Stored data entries
● ● ●

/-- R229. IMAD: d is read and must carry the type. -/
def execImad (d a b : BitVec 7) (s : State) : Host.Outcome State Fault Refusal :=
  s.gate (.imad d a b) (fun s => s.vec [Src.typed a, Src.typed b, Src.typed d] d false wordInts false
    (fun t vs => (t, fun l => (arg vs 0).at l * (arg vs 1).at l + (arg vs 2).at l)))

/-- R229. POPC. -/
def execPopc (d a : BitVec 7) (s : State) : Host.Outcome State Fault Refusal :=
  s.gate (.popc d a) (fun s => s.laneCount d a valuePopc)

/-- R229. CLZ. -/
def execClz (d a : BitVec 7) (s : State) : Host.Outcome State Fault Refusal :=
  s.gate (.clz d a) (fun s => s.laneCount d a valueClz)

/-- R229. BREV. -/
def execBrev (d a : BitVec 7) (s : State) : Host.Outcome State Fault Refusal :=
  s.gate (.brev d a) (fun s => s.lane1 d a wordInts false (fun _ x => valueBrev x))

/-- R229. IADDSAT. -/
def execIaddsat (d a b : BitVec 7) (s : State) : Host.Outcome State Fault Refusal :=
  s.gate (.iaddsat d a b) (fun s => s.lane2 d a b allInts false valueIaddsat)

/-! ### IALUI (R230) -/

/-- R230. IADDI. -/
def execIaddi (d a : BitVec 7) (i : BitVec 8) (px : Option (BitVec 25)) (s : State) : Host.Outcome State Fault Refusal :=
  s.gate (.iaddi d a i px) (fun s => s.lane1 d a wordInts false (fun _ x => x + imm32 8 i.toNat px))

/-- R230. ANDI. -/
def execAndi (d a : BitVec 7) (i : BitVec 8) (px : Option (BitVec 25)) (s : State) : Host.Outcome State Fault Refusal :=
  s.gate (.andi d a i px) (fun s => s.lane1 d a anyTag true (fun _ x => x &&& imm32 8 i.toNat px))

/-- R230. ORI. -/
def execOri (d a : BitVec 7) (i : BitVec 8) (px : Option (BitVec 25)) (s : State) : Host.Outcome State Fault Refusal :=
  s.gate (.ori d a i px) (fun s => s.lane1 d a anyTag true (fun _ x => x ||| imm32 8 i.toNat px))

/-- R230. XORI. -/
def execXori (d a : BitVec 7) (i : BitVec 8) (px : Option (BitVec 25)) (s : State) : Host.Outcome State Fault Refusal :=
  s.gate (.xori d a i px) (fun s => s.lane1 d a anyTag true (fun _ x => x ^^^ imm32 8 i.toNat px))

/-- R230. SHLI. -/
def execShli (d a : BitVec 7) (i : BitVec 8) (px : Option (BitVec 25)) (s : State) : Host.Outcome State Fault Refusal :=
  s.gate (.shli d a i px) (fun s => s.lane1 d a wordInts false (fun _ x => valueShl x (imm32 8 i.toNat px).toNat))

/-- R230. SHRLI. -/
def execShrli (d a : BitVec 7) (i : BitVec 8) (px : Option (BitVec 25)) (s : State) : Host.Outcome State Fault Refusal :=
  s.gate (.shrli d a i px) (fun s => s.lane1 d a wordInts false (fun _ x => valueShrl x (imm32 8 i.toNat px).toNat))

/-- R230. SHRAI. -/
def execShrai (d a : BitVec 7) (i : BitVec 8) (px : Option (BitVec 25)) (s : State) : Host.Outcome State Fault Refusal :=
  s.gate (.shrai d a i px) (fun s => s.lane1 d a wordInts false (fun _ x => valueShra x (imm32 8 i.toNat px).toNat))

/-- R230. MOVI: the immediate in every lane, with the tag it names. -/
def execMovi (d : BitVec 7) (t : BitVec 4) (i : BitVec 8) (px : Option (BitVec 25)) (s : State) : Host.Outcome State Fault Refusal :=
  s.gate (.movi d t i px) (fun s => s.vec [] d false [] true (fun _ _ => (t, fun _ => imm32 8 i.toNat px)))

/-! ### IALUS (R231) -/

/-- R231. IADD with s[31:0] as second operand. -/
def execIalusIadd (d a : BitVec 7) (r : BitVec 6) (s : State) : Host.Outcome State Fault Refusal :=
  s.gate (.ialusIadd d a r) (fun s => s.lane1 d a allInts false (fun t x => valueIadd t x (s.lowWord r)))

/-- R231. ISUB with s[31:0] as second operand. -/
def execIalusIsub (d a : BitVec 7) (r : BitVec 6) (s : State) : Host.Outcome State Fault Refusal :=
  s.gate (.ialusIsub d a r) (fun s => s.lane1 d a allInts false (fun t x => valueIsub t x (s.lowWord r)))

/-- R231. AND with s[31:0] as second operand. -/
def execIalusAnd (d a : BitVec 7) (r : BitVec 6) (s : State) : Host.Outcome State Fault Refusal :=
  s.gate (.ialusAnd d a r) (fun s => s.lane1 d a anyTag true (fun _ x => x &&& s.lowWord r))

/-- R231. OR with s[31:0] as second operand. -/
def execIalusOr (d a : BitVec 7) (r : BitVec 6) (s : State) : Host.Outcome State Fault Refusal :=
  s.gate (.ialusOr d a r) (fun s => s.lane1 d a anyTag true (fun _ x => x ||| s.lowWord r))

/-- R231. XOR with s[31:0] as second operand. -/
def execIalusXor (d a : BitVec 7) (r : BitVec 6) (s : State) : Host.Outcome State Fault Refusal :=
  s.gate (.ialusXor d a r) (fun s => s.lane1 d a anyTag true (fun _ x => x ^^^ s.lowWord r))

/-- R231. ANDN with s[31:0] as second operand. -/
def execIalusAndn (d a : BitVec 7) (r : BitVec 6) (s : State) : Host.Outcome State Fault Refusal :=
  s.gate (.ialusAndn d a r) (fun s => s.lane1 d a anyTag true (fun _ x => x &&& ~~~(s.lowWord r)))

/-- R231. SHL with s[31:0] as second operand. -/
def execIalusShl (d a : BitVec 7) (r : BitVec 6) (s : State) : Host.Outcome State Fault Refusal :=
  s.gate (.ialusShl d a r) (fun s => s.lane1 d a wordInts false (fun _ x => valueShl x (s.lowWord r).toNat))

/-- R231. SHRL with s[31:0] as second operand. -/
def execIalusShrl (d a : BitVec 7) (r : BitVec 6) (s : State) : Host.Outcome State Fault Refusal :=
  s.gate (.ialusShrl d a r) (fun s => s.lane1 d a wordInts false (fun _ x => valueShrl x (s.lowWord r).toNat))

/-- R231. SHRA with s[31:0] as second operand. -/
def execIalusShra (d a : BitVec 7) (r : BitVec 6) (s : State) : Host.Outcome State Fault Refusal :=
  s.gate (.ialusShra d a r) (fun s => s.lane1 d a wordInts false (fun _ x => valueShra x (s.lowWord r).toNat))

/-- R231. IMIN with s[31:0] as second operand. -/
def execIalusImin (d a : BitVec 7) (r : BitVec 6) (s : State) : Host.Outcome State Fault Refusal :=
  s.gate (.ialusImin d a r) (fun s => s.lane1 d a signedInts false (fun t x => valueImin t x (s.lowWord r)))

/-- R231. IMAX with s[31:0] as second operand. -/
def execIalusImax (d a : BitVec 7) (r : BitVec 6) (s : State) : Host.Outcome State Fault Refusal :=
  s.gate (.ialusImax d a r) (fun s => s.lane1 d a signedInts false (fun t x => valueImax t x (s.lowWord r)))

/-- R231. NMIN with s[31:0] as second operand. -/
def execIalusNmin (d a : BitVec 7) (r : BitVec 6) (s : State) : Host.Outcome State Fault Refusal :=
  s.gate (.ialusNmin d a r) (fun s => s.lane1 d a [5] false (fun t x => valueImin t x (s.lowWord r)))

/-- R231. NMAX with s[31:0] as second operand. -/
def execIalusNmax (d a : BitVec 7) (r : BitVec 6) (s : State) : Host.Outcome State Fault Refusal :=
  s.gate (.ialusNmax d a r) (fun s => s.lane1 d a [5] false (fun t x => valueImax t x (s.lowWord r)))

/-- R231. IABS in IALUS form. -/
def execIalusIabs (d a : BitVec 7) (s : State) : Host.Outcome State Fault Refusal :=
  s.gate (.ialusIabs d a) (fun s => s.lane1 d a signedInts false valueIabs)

● ● ●

— What you need to do —
Report every line in the data above in which the word "allInts" appears.

— Task result —
  s.gate (.iaddsat d a b) (fun s => s.lane2 d a b allInts false valueIaddsat)
  s.gate (.ialusIadd d a r) (fun s => s.lane1 d a allInts false (fun t x => valueIadd t x (s.lowWord r)))
  s.gate (.ialusIsub d a r) (fun s => s.lane1 d a allInts false (fun t x => valueIsub t x (s.lowWord r)))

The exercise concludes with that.